There is no example of one right now. The closest is to use PDESystem to describe such a BVP. It's a future feature.

kkakosim commented 3 years ago

I used the PDE System in MTk but I get this strange error with the Robin BC. I checked the tests, but still trying to figure out what should be the correct format.

using ModelingToolkit,DiffEqOperators,DiffEqBase,LinearAlgebra,Test,OrdinaryDiffEq
using ModelingToolkit: Differential
using Plots
gr()

@inline function if_else(condition::Bool, @nospecialize(trueval), @nospecialize(falseval))
    return ifelse(condition, trueval, falseval)
end

ModelingToolkit.@register if_else(x, trueval, falseval)
# This is needed to bring if_else into MTK's scope.
@eval ModelingToolkit using ..Main: if_else

@parameters t x
@variables T(..)
Dt = Differential(t)
Dx = Differential(x)

kc = 25.
ks = 385.
Tf = 350.
Rc = 0.005
Rs = 1.5 * Rc
h = 100.
Sc = 1.E8
Tinit = 298.

# 1D PDE and boundary conditions
eq = Dt(T(t,x)) ~  kc * (1/x^2) * Dx( (1/x^2) * Dx( T(t, x) ) ) + Sc * (1 - x/Rs)

bcs=[T(0, x) ~ Tinit,
    Dx(T(t, 0)) ~ 0.,
    Dx(T(t, Rs)) ~ h/kc * (T(t, Rs) - Tf)]  

# Space and time domains
domains = [t ∈ IntervalDomain(0.0, 1.),
           x ∈ IntervalDomain(0.0 , Rs)]

# PDE system
pdesys = PDESystem(eq, bcs, domains, [t,x], [T])

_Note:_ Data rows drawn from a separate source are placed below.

/-- Settles O55: the state of R301 meets each invariant, whatever the parameters. -/
theorem resetMeetsTheInvariants : Obligations.ResetMeetsTheInvariants :=
  ⟨buffersOk_resetWith _, lineOk_resetWith _, wireOk_resetWith _, edgesOk_resetWith _, answersOk_resetWith _⟩

end Sys2Proof.Machine

namespace Sys2Proof.Machine

/-! ## Responses as bytes -/

/-- The bytes of a response, with RLEN written out as its high and its low byte (R51, R72). -/
theorem Response.bytes_eq (r : Response) :
    r.bytes = r.status.code :: r.aux :: r.rlen.extractLsb' 8 8 :: r.rlen.extractLsb' 0 8 :: r.dout := by
  simp [Response.bytes, u16be_eq]

/-- RLEN counts the result bytes of a response that is no longer than it can say. -/
theorem Response.rlen_toNat {r : Response} (h : r.dout.length ≤ 65535) : r.rlen.toNat = r.dout.length := by
  simp only [Response.rlen, BitVec.toNat_ofNat]
  omega

/-- The ranges of R270: no code lies in 0x03..0x0F or above 0x17. -/
theorem Status.code_toNat_range (st : Status) :
    st.code.toNat ≤ 0x02 ∨ (0x10 ≤ st.code.toNat ∧ st.code.toNat ≤ 0x17) := by
  cases st <;> decide

/-- Settles O4: the two RLEN bytes side by side are RLEN, which counts the result bytes. -/
theorem responseBytesLayout : Obligations.ResponseBytesLayout := by
  refine ⟨fun r hlen => ⟨_, _, r.bytes_eq, ?_⟩, by decide, Status.code_toNat_range⟩
  rw [← append_toNat, half_of_u16be, Response.rlen_toNat hlen]

/-! ## Pushes on the parser instances -/

section
variable {s : State} {q : Port}

/-- The answer of a push of `din` into the buffer `buf` (R157). -/
def pushResponse (buf din : Bytes) : Response :=
  let r := parserPush buf din
  ⟨.ok, pushAux buf din r.out r.buf r.nf, r.out⟩

/-- The state after port `cur`, whose record is `q`, has pushed `din` on instance `i` (R157). -/
def State.pushed (s : State) (q : Port) (i : ParserId) (din : Bytes) : State :=
  (s.setPbuf i (parserPush (s.pbuf i) din).buf).ended { q with cmd := none } (pushResponse (s.pbuf i) din)

/-- `PARSER_PUSH` on an instance, of no more bytes than its limit (R157). -/
theorem exec_parserPush_eq (hq : s.ports[s.cur]? = some q) {arg : Byte} {i : ParserId} (hi : parserArg arg = some i)
    {din : Bytes} (hlen : din.length ≤ 65472) : exec (.parserPush arg din) s = .next (s.pushed q i din) := by
  simp only [exec, execParserPush, hi, Config.pushMax, Nat.not_lt.2 hlen, if_false]
  exact respond_setPbuf hq _ _ _ _ _

/-- A push leaves its port there, with no command. -/
theorem pushed_port (hq : s.ports[s.cur]? = some q) (i : ParserId) (din : Bytes) :
    (s.pushed q i din).ports[(s.pushed q i din).cur]? = some { q with cmd := none } := by
  have hp : s.cur < s.ports.length := (List.getElem?_eq_some_iff.1 hq).1
  simp [State.pushed, hp]

@[simp] theorem State.ended_pbuf (s : State) (q : Port) (r : Response) (i : ParserId) :
    (s.ended q r).pbuf i = s.pbuf i := by cases i <;> rfl

/-- A push on one instance does not reach the buffer of the other (R150). -/
theorem pushed_pbuf_of_ne (q : Port) {i j : ParserId} (hij : i ≠ j) (din : Bytes) :
    (s.pushed q i din).pbuf j = s.pbuf j := by
  rw [State.pushed, State.ended_pbuf, s.pbuf_setPbuf_of_ne hij]

/-- Writes of the two buffers commute. -/
theorem setPbuf_comm (s : State) {i j : ParserId} (hij : i ≠ j) (b b' : Bytes) :
    (s.setPbuf i b).setPbuf j b' = (s.setPbuf j b').setPbuf i b := by
  cases i with
  | p0 => cases j with
    | p0 => exact absurd rfl hij
    | p1 => rfl
  | p1 => cases j with
    | p0 => rfl
    | p1 => exact absurd rfl hij

/-- An answer and a write of a buffer commute. -/
theorem ended_setPbuf (s : State) (q : Port) (r : Response) (i : ParserId) (b : Bytes) :
    (s.ended q r).setPbuf i b = (s.setPbuf i b).ended q r := by
  cases i <;> rfl

/-- Of two answers on one port, the later one sets its record. -/
theorem ended_ended (s : State) (q q' : Port) (r r' : Response) :
    (s.ended q r).ended q' r' =
      { s with
        ports := s.ports.set s.cur q'
        answers := s.answers ++ [⟨s.cur, s.now, r⟩, ⟨s.cur, s.now, r'⟩] } := by
  simp [State.ended]

/-- The two buffers after a push of `c` on `i` and one of `d` on `j`, each computed from the buffer that `s` holds. -/
def State.pushBuffers (s : State) (i j : ParserId) (c d : Bytes) : State :=
  (s.setPbuf i (parserPush (s.pbuf i) c).buf).setPbuf j (parserPush (s.pbuf j) d).buf

/-- The buffers after two pushes do not depend on the order. -/
theorem pushBuffers_comm (s : State) {i j : ParserId} (hij : i ≠ j) (c d : Bytes) :
    s.pushBuffers i j c d = s.pushBuffers j i d c := setPbuf_comm s hij _ _

/-- The answer of port `cur` to a push of `din` on `i`, made now. -/
def State.pushAnswer (s : State) (i : ParserId) (din : Bytes) : Answer := ⟨s.cur, s.now, pushResponse (s.pbuf i) din⟩

/-- The state after port `cur`, whose record is `q`, has pushed `c` on `i` and then `d` on `j`: both buffers are
written, the port is free, and each answer is the one that `s` would give. -/
def State.pushedTwice (s : State) (q : Port) (i j : ParserId) (c d : Bytes) : State :=
  { s.pushBuffers i j c d with
    ports := s.ports.set s.cur { q with cmd := none }
    answers := s.answers ++ [s.pushAnswer i c, s.pushAnswer j d] }

theorem pushed_pushed (s : State) (q : Port) {i j : ParserId} (hij : i ≠ j) (c d : Bytes) :
    (s.pushed q i c).pushed { q with cmd := none } j d = s.pushedTwice q i j c d := by
  rw [State.pushed, pushed_pbuf_of_ne q hij, State.pushed, ended_setPbuf, ended_ended]
  simp [State.pushedTwice, State.pushBuffers, State.pushAnswer]

/-- Two pushes of one port on different instances, executed one after the other. -/
theorem exec_parserPush_twice (hq : s.ports[s.cur]? = some q) {x y : Byte} {i j : ParserId}
    (hi : parserArg x = some i) (hj : parserArg y = some j) (hij : i ≠ j) {c d : Bytes} (hc : c.length ≤ 65472)
    (hd : d.length ≤ 65472) :
    ∃ t, exec (.parserPush x c) s = .next t ∧ exec (.parserPush y d) t = .next (s.pushedTwice q i j c d) := by
  refine ⟨s.pushed q i c, exec_parserPush_eq hq hi hc, ?_⟩
  rw [exec_parserPush_eq (pushed_port hq i c) hj hd, pushed_pushed s q hij]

# Method of lines discretization
dx =Rc/10
order = 2
discretization = MOLFiniteDifference(dx,order)

# Convert the PDE problem into an ODE problem
prob = discretize(pdesys, discretization)

# Solve ODE problem
sol = solve(prob, Tsit5(), saveat=0.1)   

The error is

lhs = T(0, x) lhs = Differential(x)(T(t, 0)) lhs = Differential(x)(T(t, 0.0075)) ERROR: LoadError: UndefVarError: T not defined

when I set the T(t, Rs) to a fixed it works. I tried changing the format of this BC with no success.

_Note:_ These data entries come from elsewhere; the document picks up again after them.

-- ==== Sys2Proof/Machine/Core.lean ====
section
/-! DEFINITION. The machine, in the host's words. -/

def Sys2Proof.core : Host.Core :=
  { State := Sys2Proof.Machine.State
    Fault := Sys2Proof.Machine.Fault
    Refusal := Sys2Proof.Machine.Refusal
    step := Sys2Proof.Machine.step
    reset := Sys2Proof.Machine.State.reset }
end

ChrisRackauckas commented 3 years ago

MOLFiniteDifference won't support BVPs right now.

BambOoxX commented 3 months ago

@ChrisRackauckas Would you have a new status about BVProblem with MTK ? I'm trying to apply this to a simple 1D model but it fails at the moment.

ChrisRackauckas commented 3 months ago

I talked with someone at JuliaCon about it, I think @AayushSabharwal ? So after he's done with vacation he has a long list but it's scheduled.